Intravenous and infusion-related reactions are a potential risk with the use of monoclonal antibodies; these reactions can be nonimmune or immune mediated (e.g., hypersensitivity reactions). All administration, intravenous, and infusion-related reactions will be reported to the Investigator and qualified designee. The Investigator and qualified designee are responsible for detecting, documenting, and recording events that meet the definition of AE or SAE and remain responsible for following up on events that are serious, considered related to the study intervention, or study procedures; or that caused the participant to discontinue ravulizumab.

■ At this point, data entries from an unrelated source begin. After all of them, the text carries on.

/-- The cluster to which the share groups of a hand bind it (R71, R73): that of any placed allocation of a linked share
group, or of its instance's pipes. -/
def State.boundCluster (s : State) (h : Hand) : Option Nat :=
  let l := s.launch h.lid
  let own := h.groups.filter (fun g => (l.group g).kind != 0)
  let names := (l.linked l.groups.length own) ++ (match s.instanceOf h with | some n => [pipeAlloc n] | none => [])
  (names.filterMap (fun n => s.allocOf h.lid n)).head?.map (fun a => coreCluster a.1)

/-- The registers that a swapped hand still has in its core's pool (R88). -/
def Hand.inPool (h : Hand) : Nat := (h.map.filter (fun e => e.loc.isPhys)).length

/-- Free spill slots of a hand. -/
def Hand.freeSlots (h : Hand) : Nat :=
  h.slotCount - (h.map.filter (fun e => match e.loc with | .phys _ => false | .spill _ => true)).length

/-- A hand goes to a core (R72, R73, R78): a place, another cluster than its pair's (R216), the cluster of its share groups, and room for the pipes of its instance
and the share groups that it places first, which are allocated. A hand swapped out on another core needs a spill slot for
each register that is still there, and their results must have returned (R89, R204). -/
def State.allocFor (s : State) (h : Hand) (c : Nat) : Option State :=
  let l := s.launch h.lid
  let moves := h.state == .swapped && h.core ≠ c
  let paired := match s.pairOf h with
    | some x => x.state != .unplaced && coreCluster x.core == coreCluster c
    | none => false
  let away := paired || (match s.boundCluster h with | some x => x != coreCluster c | none => false)
  if !s.hasPlace c h.quota || away || (moves && (h.freeSlots < h.inPool || !h.allSettled)) then none
  else
    let s? := match s.instanceOf h, l.pipe with
      | some n, some p =>
        if (s.allocOf h.lid (pipeAlloc n)).isSome then some s else s.takeScratch c h.lid (pipeAlloc n) p.size
      | _, _ => some s
    (h.groups.filter (fun g => (l.group g).kind = 1)).foldl (fun s? gi => s?.bind (fun s =>
      if (s.allocOf h.lid gi).isSome then some s
      else s.takeScratch c h.lid gi (l.group gi).ssize)) s?

/-- A hand is resident on a core. -/
def Hand.resident (h : Hand) : Bool := h.state == .ready || h.state == .running || h.state == .parked || h.state == .asleep

/-- The place of a hand in its gang's MLIST (R73); 0 for a plain hand. -/
def State.offsetOf (s : State) (h : Hand) : Nat :=
  match h.gangId with
  | none => 0
  | some g => ((s.launch h.lid).group g).members.findIdx (fun m => m = h.hid)

/-- The consecutive cores that a hand's gang stands on; 1 for a plain hand. -/
def State.itemSpan (s : State) (h : Hand) : Nat :=
  match h.gangId with
  | none => 1
  | some g => ((s.launch h.lid).group g).members.length

/-- A gang that stands from a core on has its resident members where they are. -/
def State.besideMates (s : State) (h : Hand) (c : Nat) : Bool :=
  (s.gangKeys h).all (fun k => let x := s.hand k
    !x.resident || x.core == c + s.offsetOf x)

/-- The members of an item go to the cores of their places. -/
def State.allocItem (s : State) (keys : List Nat) (c : Nat) : Option State :=
  keys.foldl (fun (s? : Option State) k => s?.bind (fun s => s.allocFor (s.hand k) (c + s.offsetOf (s.hand k)))) (some s)

/-- The first core from which an item, a hand or a gang in MLIST order, can be placed at once, and the state with its
allocations (R73). -/
def State.fitItem (s : State) (keys : List Nat) : Option (Nat × State) :=
  let h := s.hand (keys.headD 0)
  let n := s.itemSpan h
  ((s.partCores h.part).filter (fun c => (n ≤ 1 || c % 8 + n ≤ 8) && s.besideMates h c)).findSome? (fun c =>
    (s.allocItem keys c).map (fun s => (c, s)))

/-- In MODE 1, the window of every group of a hand is complete (R45). -/
def State.windowsOpen (s : State) (h : Hand) : Bool :=
  match (s.launch h.lid).node with
  | none => true
  | some (d, i) =>
    !(s.graphOf d i).any Graph.mode || ((s.launch h.lid).windows h).all (fun g => s.window d i g == .complete)

/-- A hand that placement tries: not resident, not asleep, its memberships fit (R206), the records of its predecessor are settled, and no
segment at an effect edge,
which only the Dealer places again (R104). -/
def State.placeable (s : State) (h : Hand) : Bool :=
  (h.state == .unplaced || h.state == .swapped) && h.ctxStatus != 1 && !s.unsettled h &&
    (h.state == .swapped || s.windowsOpen h) &&
    (match h.seg.bind s.seg? with
    | some e => e.state != 4 && e.state != 7
    | none => true)

/-- A running checkpoint or restore covers a partition (R57, R61). -/
def State.covered (s : State) (p : Nat) : Bool := match s.ckpt with | some c => c.parts.getLsbD p | none => false

/-- A member of a gang that the placement of the gang passes over (R87): it is resident already, has ended, or is halted. -/
def Hand.passedOver (h : Hand) : Bool := h.resident || h.state == .done || h.state == .killed || h.state == .halted

/-- Non-resident work of a partition in placement order (R74, R87): each item is the keys of a hand or of its gang, of which members
that stay out of the placement are left out. -/
def State.waiting (s : State) (p : Nat) : List (List Nat) :=
  if !(s.part p).cfg.en || (s.part p).quiesced || s.covered p then []
  else
    let hs := s.launches.foldr (fun l acc =>
      (if l.part = p then
        (List.range (l.nextHid)).filterMap (fun hid => s.handOf l.lid hid)
      else []) ++ acc) []
    (hs.filter s.placeable).filterMap (fun h =>
      let ms := ((s.gangKeys h).map s.hand).filter (fun x => !x.passedOver)
      if ms.all s.placeable && ms.all (fun x => h.hid ≤ x.hid) then some (ms.map Hand.key) else none)

/-- Some item of the partition fits at once: the head, or in order what R74 lets pass it (R73 to R75). -/
def State.someItemFits (s : State) (p : Nat) : Bool :=
  let items := s.waiting p
  match items with
  | [] => false
  | hd :: rest =>
    (s.fitItem hd).isSome ||
      (!(s.part p).reserve && rest.any (fun it => (s.hand (it.headD 0)).lid != (s.hand (hd.headD 0)).lid &&
        (s.fitItem it).isSome))

/-- The swap condition of R86 for one candidate: freeing its places, or its whole gang's, lets an item be placed at once.
A gang is swapped only when every member is a candidate. -/
def State.swapHelps (s : State) (k : Nat) : Bool :=
  let h := s.hand k
  let ks := s.gangKeys h
  ks.all (fun j => (s.hand j).candidate) && (ks.foldl (fun s j => s.freePlace j) s).someItemFits h.part

/-- A `yield` retires on a core (R85, R86): when the swap condition holds, the retiring hand is swapped if it is a
candidate, otherwise the candidate with the lowest hand-slot number; a gang is swapped as a whole. -/
def State.yieldSwap (s : State) (k : Nat) : State :=
  let h := s.hand k
  let onCore := (s.core h.core).hands.filterMap id
  let cands := onCore.filter (fun j => (s.hand j).part == h.part && (s.hand j).candidate && s.swapHelps j)
  match (if cands.contains k then some k else cands.head?) with
  | none => s
  | some v => (s.gangKeys (s.hand v)).foldl (fun s j =>
      s.swapOut j (if (s.hand j).state == .asleep then .swappedAsleep else .swapped)) s

/-- The cycle of a slot is complete (R115, R117): unless the second fetch port still has to issue, the run ends where
R81 says so, and a hand whose last thread has exited is DONE. -/
def State.finishCycle (s : State) (c k : Nat) : State :=
  let sl := s.slot c k
  match sl.hand, sl.second with
  | some hk, none =>
    let h := s.hand hk
    if h.state != .running then s
    else if h.live == 0 then s.handDone hk
    else if sl.ending || h.pendTrap.isSome || h.allParked then s.endRun c k State.yieldSwap
    else s
  | _, _ => s

/-! ## Effect edges (R107) -/

/-- A SPECRUN hand reaches an effect edge: its context is saved with its threads at the instruction, its place is free
and its segment waits. -/
def State.effectEdge (s : State) (hk : Nat) : State :=
  match (s.hand hk).seg with
  | none => s
  | some p => (s.swapOut hk .swapped).updSeg p (fun e => { e with state := 4 })

/-! ## Raising a fault (R189 to R191, R193) -/

/-- Raise a fault, `trap` or `brk` for a split. PAGE is served: the split parks and re-executes. CHKSUM and SIGMIS kill.
A HAND-class trap is taken at the hand's next grant (R196), or fails the hand when `xvec`.EN is 0 or a thread of the
split is in trap mode (R189, R197). When the other instruction of the cycle has trapped, this one has no effect and its
threads stay (R190). -/
def State.raise (s : State) (i : SplitIssue) (t : TrapInfo) : State :=
  let h := s.hand i.hand
  if h.state != .running || h.pendTrap.isSome then s
  else if s.specRun h then s.effectEdge i.hand
  else if t.code == 0x0B && t.kind == 0 then
    let s := match s.translate h.asid t.val .read with
      | .page home e => s.requestPage h.core h.asid t.val home e
      | _ => s
    s.updHand i.hand (fun h => { h with parks := h.parks ++ [(t.split, .page h.asid t.val t.mask none)] })
  else if t.code == 0x16 || t.code == 0x17 then s.killGang i.hand t.code (some i.pc) false
  else if (t.split &&& h.trapMode) != 0 || !h.trapRegs.xvec.getLsbD 0 then s.killGang i.hand t.code (some i.pc) false
  else
    (s.updHand i.hand (fun h => { h with pendTrap := some t, yields := if t.kind == 0 then h.yields else 0 })).updSlot
      i.core i.slot (fun x => { x with ending := true })

/-! ## Taking an exception (R196) and returning from one (R198) -/

/-- `xcause` of a trap (R200). -/
def TrapInfo.cause (t : TrapInfo) : DWord :=
  BitVec.ofNat 64 ((if t.kind == 0 then t.code.toNat else 0) + t.kind.toNat * 2 ^ 8 + t.info.toNat * 2 ^ 16)

/-- Hand-side part of trap entry: the trap registers, trap mode of the trapped split, a zeroed trap window, and PCs at
`xvec`[63:2] × 4. -/
def Hand.enterTrap (h : Hand) (t : TrapInfo) : Hand :=
  { h with
    trapRegs := { h.trapRegs with xcause := t.cause, xpc := t.pc, xval := t.val, xmask := t.mask.zeroExtend 64 },
    trapMode := t.split, trapSplit := t.split, heldTret := 0, trapDepth := h.depth, passed := h.passed &&& ~~~t.split,
    trapWin := List.replicate 16 GReg.zero,
    pc := (List.range 32).map (fun n => if t.split.has n then h.trapRegs.xvec &&& ~~~3 else h.pc.getD n 0),
    pendTrap := none }

/-- The trap window of slot `k` is the hand's, and of no other slot. -/
def State.ownWindow (s : State) (c k hk : Nat) : State :=
  s.updCore c (fun x => { x with slots := (List.range x.slots.length).map (fun j =>
    let y := x.slots.getD j Slot.init
    if j = k then { y with winOwner := some hk } else if y.winOwner == some hk then { y with winOwner := none } else y) })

The primary analysis will occur when all enrolled participants have completed the primary evaluation period. An independent DMC, comprising experts in relevant fields with no direct relationship to the study, has been appointed by Alexion to assess safety and efficacy measures. The DMC will review unblinded study information provided by an independent data analysis center during the conduct of the study for periodic safety review (at least quarterly) and two planned interim analyses. The two interim analyses are planned after approximately 30% and 50% of the randomized participants have completed the primary evaluation period (i.e., day 90 post CPB Visit). At each interim analysis, the DMC will make formal recommendations based on the pre-specified criterion contained in the DMC statistical analysis plan. The purpose of the first interim analysis is to assess early futility, while the second interim analysis will include futility, early efficacy, and sample size re-estimation assessments. Any amendments to the protocol will be submitted for IRB/IEC and health authority approval before the implementation of changes made to the study design, except for changes necessary to eliminate an immediate hazard to study participants. All amendments to date will be reported in the amended protocol document, which will be provided to all study sites/investigators as well as updated on all relevant clinical trial registries. Following any protocol amendments, specific training will be conducted with sites to ensure compliance. When a protocol deviation is identified—for example, during the active monitoring of sites conducted by Alexion and its appointees—a thorough deviation standard operating procedure (SOP) is in place to investigate, classify, report, and mitigate the identified issue(s).